Description

Arguably, the backbone of GenOO is the Region role that corresponds to an area on a reference sequence. It requires other classes that consume it, to implement specific attributes such as the strand, rname (reference name), start, stop and copy_number. This role is consumed by several other classes within the framework and provides common grounds for code integration. Extending this approach, the GenomicRegion class consumes Region and additionally sets the constraint that the reference sequence has to be a particular chromosome. The GenomicRegion serves as the base for the representation of advanced genomic elements such as the genes, gene transcripts, 5'UTRs, non-coding RNAs and others.

Details

Gene

A Gene, in essence, is defined as a set of Transcript objects which also must share some positional overlap.

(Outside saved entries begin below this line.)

@[simp] theorem State.ctxE_ctxM_same (s : State) (c : Nat) (g : CtxEntry → CtxEntry) : (s.ctxM c g).ctxE c = g (s.ctxE c) := by
  simp [State.ctxE, State.ctxM]
theorem State.ctxE_ctxM_ne (s : State) (c k : Nat) (g : CtxEntry → CtxEntry) (h : k ≠ c) : (s.ctxM c g).ctxE k = s.ctxE k := by
  simp [State.ctxE, State.ctxM, tabGet_tabSet_ne _ _ _ _ _ h]
@[simp] theorem State.runE_runM_same (s : State) (c : Nat) (g : CtxRun → CtxRun) : (s.runM c g).runE c = g (s.runE c) := by
  simp [State.runE, State.runM]
theorem State.runE_runM_ne (s : State) (c k : Nat) (g : CtxRun → CtxRun) (h : k ≠ c) : (s.runM c g).runE k = s.runE k := by
  simp [State.runE, State.runM, tabGet_tabSet_ne _ _ _ _ _ h]
@[simp] theorem State.clusE_clusM_same (s : State) (c : Nat) (g : Clus → Clus) : (s.clusM c g).clusE c = g (s.clusE c) := by
  simp [State.clusE, State.clusM]
theorem State.clusE_clusM_ne (s : State) (c k : Nat) (g : Clus → Clus) (h : k ≠ c) : (s.clusM c g).clusE k = s.clusE k := by
  simp [State.clusE, State.clusM, tabGet_tabSet_ne _ _ _ _ _ h]
@[simp] theorem State.physE_physM_same (s : State) (c : Nat) (g : CorePhys → CorePhys) : (s.physM c g).physE c = g (s.physE c) := by
  simp [State.physE, State.physM]
theorem State.physE_physM_ne (s : State) (c k : Nat) (g : CorePhys → CorePhys) (h : k ≠ c) : (s.physM c g).physE k = s.physE k := by
  simp [State.physE, State.physM, tabGet_tabSet_ne _ _ _ _ _ h]
@[simp] theorem State.dieE_dieM_same (s : State) (c : Nat) (g : Die → Die) : (s.dieM c g).dieE c = g (s.dieE c) := by
  simp [State.dieE, State.dieM]
theorem State.dieE_dieM_ne (s : State) (c k : Nat) (g : Die → Die) (h : k ≠ c) : (s.dieM c g).dieE k = s.dieE k := by
  simp [State.dieE, State.dieM, tabGet_tabSet_ne _ _ _ _ _ h]
@[simp] theorem State.funcE_funcM_same (s : State) (c : Nat) (g : Func → Func) : (s.funcM c g).funcE c = g (s.funcE c) := by
  simp [State.funcE, State.funcM]
theorem State.funcE_funcM_ne (s : State) (c k : Nat) (g : Func → Func) (h : k ≠ c) : (s.funcM c g).funcE k = s.funcE k := by
  simp [State.funcE, State.funcM, tabGet_tabSet_ne _ _ _ _ _ h]
@[simp] theorem State.domE_domM_same (s : State) (c : Nat) (g : Dom → Dom) : (s.domM c g).domE c = g (s.domE c) := by
  simp [State.domE, State.domM]
theorem State.domE_domM_ne (s : State) (c k : Nat) (g : Dom → Dom) (h : k ≠ c) : (s.domM c g).domE k = s.domE k := by
  simp [State.domE, State.domM, tabGet_tabSet_ne _ _ _ _ _ h]
@[simp] theorem State.procE_procM_same (s : State) (c : Nat) (g : Proc → Proc) : (s.procM c g).procE c = g (s.procE c) := by
  simp [State.procE, State.procM]
theorem State.procE_procM_ne (s : State) (c k : Nat) (g : Proc → Proc) (h : k ≠ c) : (s.procM c g).procE k = s.procE k := by
  simp [State.procE, State.procM, tabGet_tabSet_ne _ _ _ _ _ h]
@[simp] theorem State.hcvE_hcvM_same (s : State) (c : Nat) (g : Hcv → Hcv) : (s.hcvM c g).hcvE c = g (s.hcvE c) := by
  simp [State.hcvE, State.hcvM]
theorem State.hcvE_hcvM_ne (s : State) (c k : Nat) (g : Hcv → Hcv) (h : k ≠ c) : (s.hcvM c g).hcvE k = s.hcvE k := by
  simp [State.hcvE, State.hcvM, tabGet_tabSet_ne _ _ _ _ _ h]
@[simp] theorem State.hartE_hartM_same (s : State) (c : Nat) (g : Hart → Hart) : (s.hartM c g).hartE c = g (s.hartE c) := by
  simp [State.hartE, State.hartM]
theorem State.hartE_hartM_ne (s : State) (c k : Nat) (g : Hart → Hart) (h : k ≠ c) : (s.hartM c g).hartE k = s.hartE k := by
  simp [State.hartE, State.hartM, tabGet_tabSet_ne _ _ _ _ _ h]
@[simp] theorem State.seqE_seqM_same (s : State) (c cl : Nat) (g : SeqCtx → SeqCtx) : (s.seqM c cl g).seqE c cl = g (s.seqE c cl) := by
  simp [State.seqE, State.seqM]
@[simp] theorem State.coreE_coreM_same (s : State) (c n : Nat) (g : CoreCtx → CoreCtx) : (s.coreM c n g).coreE c n = g (s.coreE c n) := by
  simp [State.coreE, State.coreM]
@[simp] theorem State.ctxM_ctxM (s : State) (c : Nat) (f g : CtxEntry → CtxEntry) : (s.ctxM c f).ctxM c g = s.ctxM c fun e => g (f e) := by
  simp [State.ctxM, State.ctxE]
@[simp] theorem State.runM_runM (s : State) (c : Nat) (f g : CtxRun → CtxRun) : (s.runM c f).runM c g = s.runM c fun e => g (f e) := by
  simp [State.runM, State.runE]
@[simp] theorem State.clusM_clusM (s : State) (c : Nat) (f g : Clus → Clus) : (s.clusM c f).clusM c g = s.clusM c fun e => g (f e) := by
  simp [State.clusM, State.clusE]
@[simp] theorem State.physM_physM (s : State) (c : Nat) (f g : CorePhys → CorePhys) : (s.physM c f).physM c g = s.physM c fun e => g (f e) := by
  simp [State.physM, State.physE]
@[simp] theorem State.dieM_dieM (s : State) (c : Nat) (f g : Die → Die) : (s.dieM c f).dieM c g = s.dieM c fun e => g (f e) := by
  simp [State.dieM, State.dieE]
@[simp] theorem State.funcM_funcM (s : State) (c : Nat) (f g : Func → Func) : (s.funcM c f).funcM c g = s.funcM c fun e => g (f e) := by
  simp [State.funcM, State.funcE]
@[simp] theorem State.domM_domM (s : State) (c : Nat) (f g : Dom → Dom) : (s.domM c f).domM c g = s.domM c fun e => g (f e) := by
  simp [State.domM, State.domE]
@[simp] theorem State.procM_procM (s : State) (c : Nat) (f g : Proc → Proc) : (s.procM c f).procM c g = s.procM c fun e => g (f e) := by
  simp [State.procM, State.procE]
@[simp] theorem State.hcvM_hcvM (s : State) (c : Nat) (f g : Hcv → Hcv) : (s.hcvM c f).hcvM c g = s.hcvM c fun e => g (f e) := by
  simp [State.hcvM, State.hcvE]
@[simp] theorem State.hartM_hartM (s : State) (c : Nat) (f g : Hart → Hart) : (s.hartM c f).hartM c g = s.hartM c fun e => g (f e) := by
  simp [State.hartM, State.hartE]
@[simp] theorem State.seqM_seqM (s : State) (c cl : Nat) (f g : SeqCtx → SeqCtx) : (s.seqM c cl f).seqM c cl g = s.seqM c cl fun e => g (f e) := by
  simp [State.seqM, State.seqE]
@[simp] theorem State.coreM_coreM (s : State) (c n : Nat) (f g : CoreCtx → CoreCtx) : (s.coreM c n f).coreM c n g = s.coreM c n fun e => g (f e) := by
  simp [State.coreM, State.coreE]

According to recent annotations and contrary to common conception, genes cannot be divided into protein coding and non-coding ones. Instead, and possibly more correctly even in biological terms, a user can ask if a gene has coding potential or not. In this case a gene will scan through its assigned transcripts and check if there are any coding ones or not.

Given the above gene definition, it is perhaps surprising that a gene extends the GenomicRegion class. However, this should not be the case as a gene object can extract positional information from its assigned transcripts. For example, the start position of a gene is defined as the smaller start position of its transcripts. Similarly, its strand is defined as the strand of its transcripts which by the way must be the same for all its transcripts.

Transcript / Isoform

The Transcript class corresponds to a gene transcript/isoform and can be an independent object or more commonly belong to a Gene object.

Contrary to a gene object, a transcript object does not internally look upstream to its assigned gene to extract infromation. This is done on purpose to avoid strange cyclic assignments and also because we believe that the transcript annotation should serve as the base for the gene annotation and not vice versa. Therefore, information extraction from the gene level, although possible, is left entirelly on the user.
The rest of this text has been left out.